I've been off my game with respect to blogging, but an interesting item that just crossed my electronic desk prodded me to start back in on the pile of items and partially completed posts that I need to finish. A regular reader supplied me with a trial court brief that advances a fascinating proposition:  "independent contractors" are entitled to indemnification (read: reimbursement of necessary expenses) under Labor Code section 2802 because the definition of "employee" that applies to Labor Code section 2802 encompasses what would be "independent contractors."  If accepted by courts, that contention would have significant consequences for the many businesses that attempt to avoid all costs of employment by designing systems that classify groups of workers as "independent contractors" or "franchisees."  Because the analysis is so thorough and so thought-provoking, I include it here (divided so that only a part appears on the front page due to length), with minimal editing:

[BEGINNING OF EXCERPT]

“‘California has a strong public policy that favors the indemnification . . . of employees by their employers for claims and liabilities resulting from the employees’ acts within the course and scope of their employment.’ [Citation.] Labor Code section 2802 codifies this policy . . . .” Edwards v. Arthur Andersen LLP, 44 Cal.4th 937, 81 Cal.Rptr.3d 282, 293, 189 P.3d 285, 295 (2008). Section 2802(a) requires that “[a]n employer shall indemnify his or her employee for all necessary expenditures or losses incurred by the employee in direct consequence of the discharge of his or her duties . . . . (Emphasis added.) The “obvious purpose” of section 2802 is “to protect employees from suffering expenses in direct consequence of doing their jobs.” Grissom v. Vons Companies, Inc., 1 Cal.App.4th 52, 59-60, 1 Cal.Rptr.2d 808 (1990).

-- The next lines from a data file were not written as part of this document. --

/-- A read of one window word: its value, none for an error response. -/
def windowReadWord (s : State) (n : Nat) : TileWord → Option Word × State
  | .data w k =>
    if 6 ≤ k.val then (some 0, s)
    else match (tileAt s n).latchD with
      | some (a, ws) => if k.val ≠ 0 ∧ a = w.val then (some (ws.getD (k.val - 1) 0), s) else fresh w.val k.val s
      | none => fresh w.val k.val s
  | .code b k =>
    match (tileAt s n).latchI with
      | some (a, ws) => if k.val ≠ 0 ∧ a = b.val then (some (ws.getD (k.val - 1) 0), s) else freshI b.val k.val s
      | none => freshI b.val k.val s
where
  fresh (w k : Nat) (s : State) : Option Word × State :=
    match tmRead s n w 3 with
    | (none, s) => (none, s)
    | (some x, s) =>
      (some (imageWord x k),
        if k = 0 then modTile s n (fun t => { t with latchD := some (w, [1, 2, 3, 4, 5].map (imageWord x)) }) else s)
  freshI (b k : Nat) (s : State) : Option Word × State :=
    match imRead s n b 3 with
    | (none, s) => (none, s)
    | (some x, s) =>
      (some (bundleWord x k),
        if k = 0 then modTile s n (fun t => { t with latchI := some (b, [1, 2, 3].map (bundleWord x)) }) else s)

/-- A window read (R65, R66); an uncorrectable word gives an error response (R54). -/
def windowRead (s : State) (n : Nat) (w : TileWord) : State :=
  match windowReadWord s n w with
  | (some v, s) => reply s (.word v)
  | (none, s) => reply s .error

/-- The lower word staged at `k`. -/
def stagedAt (t : Tile) (k : Nat) : Nat := (SMap.get 0 t.staged k).toNat

/-- A window write (R65, R66): lower words wait for the highest one. The words that wait are the window's, whichever word or bundle they were written for, and stay after it is stored (0 before the first): a lower word not written again is stored again. DESIGN CHOICE. -/
def windowWrite (s : State) (who : Who) (n : Nat) (w : TileWord) (v : Word) : State :=
  let stage (k : Nat) (s : State) : State := modTile s n (fun t => { t with staged := SMap.put 0 t.staged k v })
  let t := tileAt s n
  match w with
  | .data w k =>
    if k.val < 5 then stage k.val s
    else if k.val = 5 then
      let d := stagedAt t 0 + 2 ^ 32 * stagedAt t 1 + 2 ^ 64 * stagedAt t 2 + 2 ^ 96 * stagedAt t 3 + 2 ^ 128 * stagedAt t 4
      tmWrite s n w.val (mkWord d (sext 6 v.toNat) (v.getLsbD 6).toNat)
    else s
  | .code b k =>
    if rdb s (Reg.TILE_CTRL n) 0 then refuseAccess s srcTile who (windowAddr n (.code b k)) true false
    else if k.val < 3 then stage (8 + k.val) s
    else
      imWrite s n b.val (BitVec.ofNat 128 (stagedAt t 8 + 2 ^ 32 * stagedAt t 9 + 2 ^ 64 * stagedAt t 10 + 2 ^ 96 * v.toNat))

/-- A window access; during a fill it waits (R68). -/
def windowAccess (s : State) (who : Who) (n : Nat) (word : TileWord) (write : Option Word) : State :=
  if (tileAt s n).fill then reply (modTile s n (fun t => { t with heldAcc := t.heldAcc ++ [.window who word write] })) .held
  else match write with
    | some v => windowWrite s who n word v
    | none => windowRead s n word
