/-- The codes and symbols spell a header that the decompressor accepts (Table 9.7), codes have at most 15 bits, and the tokens to come have codes: those given, or any where they are not known yet. -/
def dynOk (need : Option (List Tok)) (lit dist cl : List Nat) (ops : List (Nat × Nat)) : Bool :=
  let covers : Bool :=
    match need with
    | some ts => lit.getD 256 0 != 0 && ts.all (tokCoded lit dist)
    | none => lit.length == 286 && dist.length == 30 && (lit ++ dist).all (· != 0)
  decide (257 ≤ lit.length ∧ lit.length ≤ 286 ∧ 1 ≤ dist.length ∧ dist.length ≤ 30) && cl.length == 19 &&
  (lit ++ dist).all (fun l => decide (l ≤ 15)) && cl.all (fun l => decide (l ≤ 7)) && covers &&
  setOk lit && distOk dist && setOk cl && spell ops [] == lit ++ dist &&
  ops.all (fun x => decide (cl.getD x.1 0 ≠ 0) && repOk x.1 x.2) && ops.head?.any (fun x => x.1 != 16)

/-- The codes the compressor falls back on: 8 and 9 bits, 4 and 5 bits. -/
def plainLit : List Nat := List.replicate 226 8 ++ List.replicate 60 9
def plainDist : List Nat := List.replicate 2 4 ++ List.replicate 28 5
def plainCl : List Nat := (List.range 19).map (fun y => if y = 4 ∨ y = 5 ∨ y = 8 ∨ y = 9 then 2 else 0)

/-- The codes of a dynamic block: those chosen where they make a valid header. -/
def dynCodes (need : Option (List Tok)) (c : List Nat × List Nat × List Nat × List (Nat × Nat)) : List Nat × List Nat × List Nat × List (Nat × Nat) :=
  if dynOk need c.1 c.2.1 c.2.2.1 c.2.2.2 then c else (plainLit, plainDist, plainCl, (plainLit ++ plainDist).map (fun l => (l, 0)))

/-- The code-length code's lengths that the header gives, in the order of the format. -/
def clGiven (cl : List Nat) : List Nat :=
  let xs := clOrder.map (fun y => cl.getD y 0)
  xs.take (max 4 (19 - (xs.reverse.takeWhile (· == 0)).length))

/-- The header of a dynamic block after its first 3 bits. -/
def dynHeader (lit dist cl : List Nat) (ops : List (Nat × Nat)) : List Bool :=
  let g := clGiven cl
  natBits 5 (lit.length - 257) ++ natBits 5 (dist.length - 1) ++ natBits 4 (g.length - 4) ++ g.flatMap (natBits 3) ++
  ops.flatMap (fun x => codeOf cl x.1 ++
    if x.1 = 16 then natBits 2 (x.2 - 3) else if x.1 = 17 then natBits 3 (x.2 - 3) else if x.1 = 18 then natBits 7 (x.2 - 11) else [])

/-! ### A compression job (R236, R237) -/

/-- Zero bits up to a byte boundary. -/
def padBits (bs : List Bool) : List Bool := bs ++ List.replicate ((8 - bs.length % 8) % 8) false

/-- The tokens of the first `n` bytes held. -/
def heldToks (d : Deflate) (n : Nat) : List Tok := toksOf (Config.deflateMatches d.jobs d.pieces) d.hist (d.buf.take n)

/-- Emit the header of a block, last or not, with dynamic codes for the tokens `need` or fixed ones, unless it has been emitted. -/
def compOpen (dyn last : Bool) (need : Option (List Tok)) (d : Deflate) : Deflate :=
  match d.blk with
  | some _ => d
  | none =>
    if dyn then
      let c := dynCodes need (Config.deflateCodes d.jobs d.pieces)
      { d with blk := some (c.1, c.2.1), bits := d.bits ++ [last, false, true] ++ dynHeader c.1 c.2.1 c.2.2.1 c.2.2.2 }
    else { d with blk := some (fixedLit, fixedDist), bits := d.bits ++ [last, true, false] }

/-- Code the first `n` bytes held, in the open block. -/
def compCode (n : Nat) (d : Deflate) : Deflate :=
  match d.blk with
  | none => d
  | some c =>
    { d with
      bits := d.bits ++ (heldToks d n).flatMap (tokBits c.1 c.2)
      hist := ((d.buf.take n).reverse ++ d.hist).take 32768, buf := d.buf.drop n, pieces := d.pieces + 1 }

/-- End the current block: code what is held, and the end-of-block symbol. -/
def compClose (dyn last : Bool) (d : Deflate) : Deflate :=
  let d := compOpen dyn last (some (heldToks d d.buf.length)) d
  let d := compCode d.buf.length d
  match d.blk with
  | none => d
  | some c => { d with bits := d.bits ++ codeOf c.1 256, blk := none, count := 0 }

/-- A block is current: it holds input, or its header is out. -/
def inBlock (d : Deflate) : Bool := d.count != 0 || d.blk.isSome
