-- ==== Sys2Proof/Machine/Srtp.lean ====
section
/-! DEFINITION. SRTP and SRTCP packets (R277, R287): session keys, headers, protection and verification as RFC 3711, RFC 6188 and RFC 7714 state them. PRESUMED: the RFCs are not part of the spec's text. -/

namespace Sys2Proof.Machine

/-- Session keys of a suite (Table 11.1). -/
structure Keys where
  suite : Nat
  key : List Byte
  salt : List Byte
  auth : List Byte
  deriving DecidableEq, Repr

/-- Bytes of a suite's cipher key. -/
def keyLen (suite : Nat) : Nat := if suite = 3 ∨ suite = 4 ∨ suite = 6 then 32 else 16

/-- Bytes of a suite's salt. -/
def saltLen (suite : Nat) : Nat := if 5 ≤ suite then 12 else 14

/-- Bytes of a suite's authentication key. -/
def authLen (suite : Nat) : Nat := if 5 ≤ suite then 0 else 20

/-- The suite is AEAD. -/
def isGcm (suite : Nat) : Bool := decide (5 ≤ suite)

/-- Bytes of a suite's tag; an SRTCP packet of suites 1 to 4 always carries 10. -/
def tagLen (suite : Nat) (rtcp : Bool) : Nat :=
  if isGcm suite then 16 else if !rtcp && (suite == 2 || suite == 4) then 4 else 10

/-- Bytes of an SRTCP trailer: the E flag and the index. -/
def trailLen (rtcp : Bool) : Nat := if rtcp then 4 else 0

/-- Length of the RTP header, with CSRCs and extension; none when it runs past the packet. -/
def rtpHdr (p : List Byte) : Option Nat :=
  let base := 12 + 4 * slice (be p 0 1) 3 0
  let n := if (be p 0 1).testBit 4 then base + 4 + 4 * be p (base + 2) 2 else base
  if ((be p 0 1).testBit 4 ∧ p.length < base + 4) ∨ p.length < n then none else some n

/-- Length of the part before the encrypted portion. -/
def clearLen (p : List Byte) (rtcp : Bool) : Option Nat :=
  if rtcp then (if p.length < 8 then none else some 8) else rtpHdr p

/-- The SSRC. -/
def ssrcOf (p : List Byte) (rtcp : Bool) : Nat := if rtcp then be p 4 4 else be p 8 4

/-- The packet index: ROC and sequence number, or the SRTCP index. -/
def pktIndex (p : List Byte) (rtcp : Bool) (v : Nat) : Nat := if rtcp then v else 65536 * v + be p 2 2

/-- The counter of AES-CM (RFC 3711 section 4.1.1). -/
def cmIv (k : Keys) (p : List Byte) (rtcp : Bool) (v : Nat) : Nat :=
  (2 ^ 16 * beNat k.salt) ^^^ (2 ^ 64 * ssrcOf p rtcp) ^^^ (2 ^ 16 * pktIndex p rtcp v)

/-- The IV of GCM (RFC 7714 sections 8.1 and 9.1). -/
def gcmIv (k : Keys) (p : List Byte) (rtcp : Bool) (v : Nat) : List Byte :=
  let mid := if rtcp then beBytes 4 (ssrcOf p rtcp) ++ beBytes 2 0 ++ beBytes 4 v else beBytes 4 (ssrcOf p rtcp) ++ beBytes 6 (pktIndex p rtcp v)
  xorBytes k.salt (beBytes 2 0 ++ mid)

/-- The E flag and SRTCP index. -/
def trailer (e : Bool) (v : Nat) : List Byte := beBytes 4 (v + 2 ^ 31 * e.toNat)

/-- Protect packet `p` whose first `n` bytes stay clear: ROC or SRTCP index `v`, E flag `e`. -/
def sealPkt (k : Keys) (p : List Byte) (n : Nat) (rtcp e : Bool) (v : Nat) : List Byte :=
  let h := p.take n
  let m := p.drop n
  if isGcm k.suite then
    let iv := gcmIv k p rtcp v
    if rtcp && !e then p ++ gcmTag k.key iv (p ++ trailer e v) [] ++ trailer e v
    else
      let c := gcmCrypt k.key iv m
      let t := if rtcp then trailer e v else []
      h ++ c ++ gcmTag k.key iv (h ++ t) c ++ t
  else
    let c := if rtcp && !e then m else aesCm k.key (cmIv k p rtcp v) m
    let a := if rtcp then trailer e v else beBytes 4 v
    let t := (hmacSha1 k.auth (h ++ c ++ a)).take (tagLen k.suite rtcp)
    if rtcp then h ++ c ++ a ++ t else h ++ c ++ t

/-- The E flag and index word of a protected SRTCP packet. -/
def trailWord (k : Keys) (p : List Byte) : Nat :=
  if isGcm k.suite then be p (p.length - 4) 4 else be p (p.length - 14) 4

/-- Verify and decrypt protected packet `p`; none when the tag does not match. -/
def openPkt (k : Keys) (p : List Byte) (n : Nat) (rtcp : Bool) (v : Nat) : Option (List Byte) :=
  let t := tagLen k.suite rtcp
  let e := !rtcp || (trailWord k p).testBit 31
  let body := p.take (p.length - t - trailLen rtcp)
  let h := body.take n
  let c := body.drop n
  if isGcm k.suite then
    let iv := gcmIv k p rtcp v
    let tag := sub p (p.length - t - trailLen rtcp) t
    let tr := if rtcp then trailer e v else []
    if e then (if gcmTag k.key iv (h ++ tr) c = tag then some (h ++ gcmCrypt k.key iv c) else none)
    else if gcmTag k.key iv (body ++ tr) [] = tag then some body else none
  else
    let a := if rtcp then trailer e v else beBytes 4 v
    if (hmacSha1 k.auth (body ++ a)).take t = p.drop (p.length - t) then
      some (if e then h ++ aesCm k.key (cmIv k p rtcp v) c else body)
    else none

/-- Session keys of a master key and salt (RFC 3711 section 4.3, rate 0; RFC 7714 section 11 for the 12-byte salt). -/
def deriveKeys (suite : Nat) (rtcp : Bool) (mk ms : List Byte) : Keys :=
  let s14 := sub ms 0 14
  let l := if rtcp then 3 else 0
  { suite := suite, key := srtpKdf mk s14 l (keyLen suite), auth := srtpKdf mk s14 (l + 1) (authLen suite),
    salt := srtpKdf mk s14 (l + 2) (saltLen suite) }

end Sys2Proof.Machine
end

Section 2802 “shows a legislative intent that duty-related losses ultimately fall on the business enterprise, not on the individual employee.” Janken v. GM Hughes Electronics, 46 Cal.App.4th 55, 74, fn. 24, 53 Cal.Rptr.2d 741 (1996). Section 2802 is unwaivable. Cal. Lab. Code § 2804 (“Any contract or agreement, express or implied, made by any employee to waive the benefits of this article or any part thereof, is null and void . . . .”) And “[a]rbitration awards have been reviewed to determine whether the arbitrators complied with statutes conferring unwaivable rights. [Citations.]” Cable Connection, supra, 44 Cal.4th at 1362.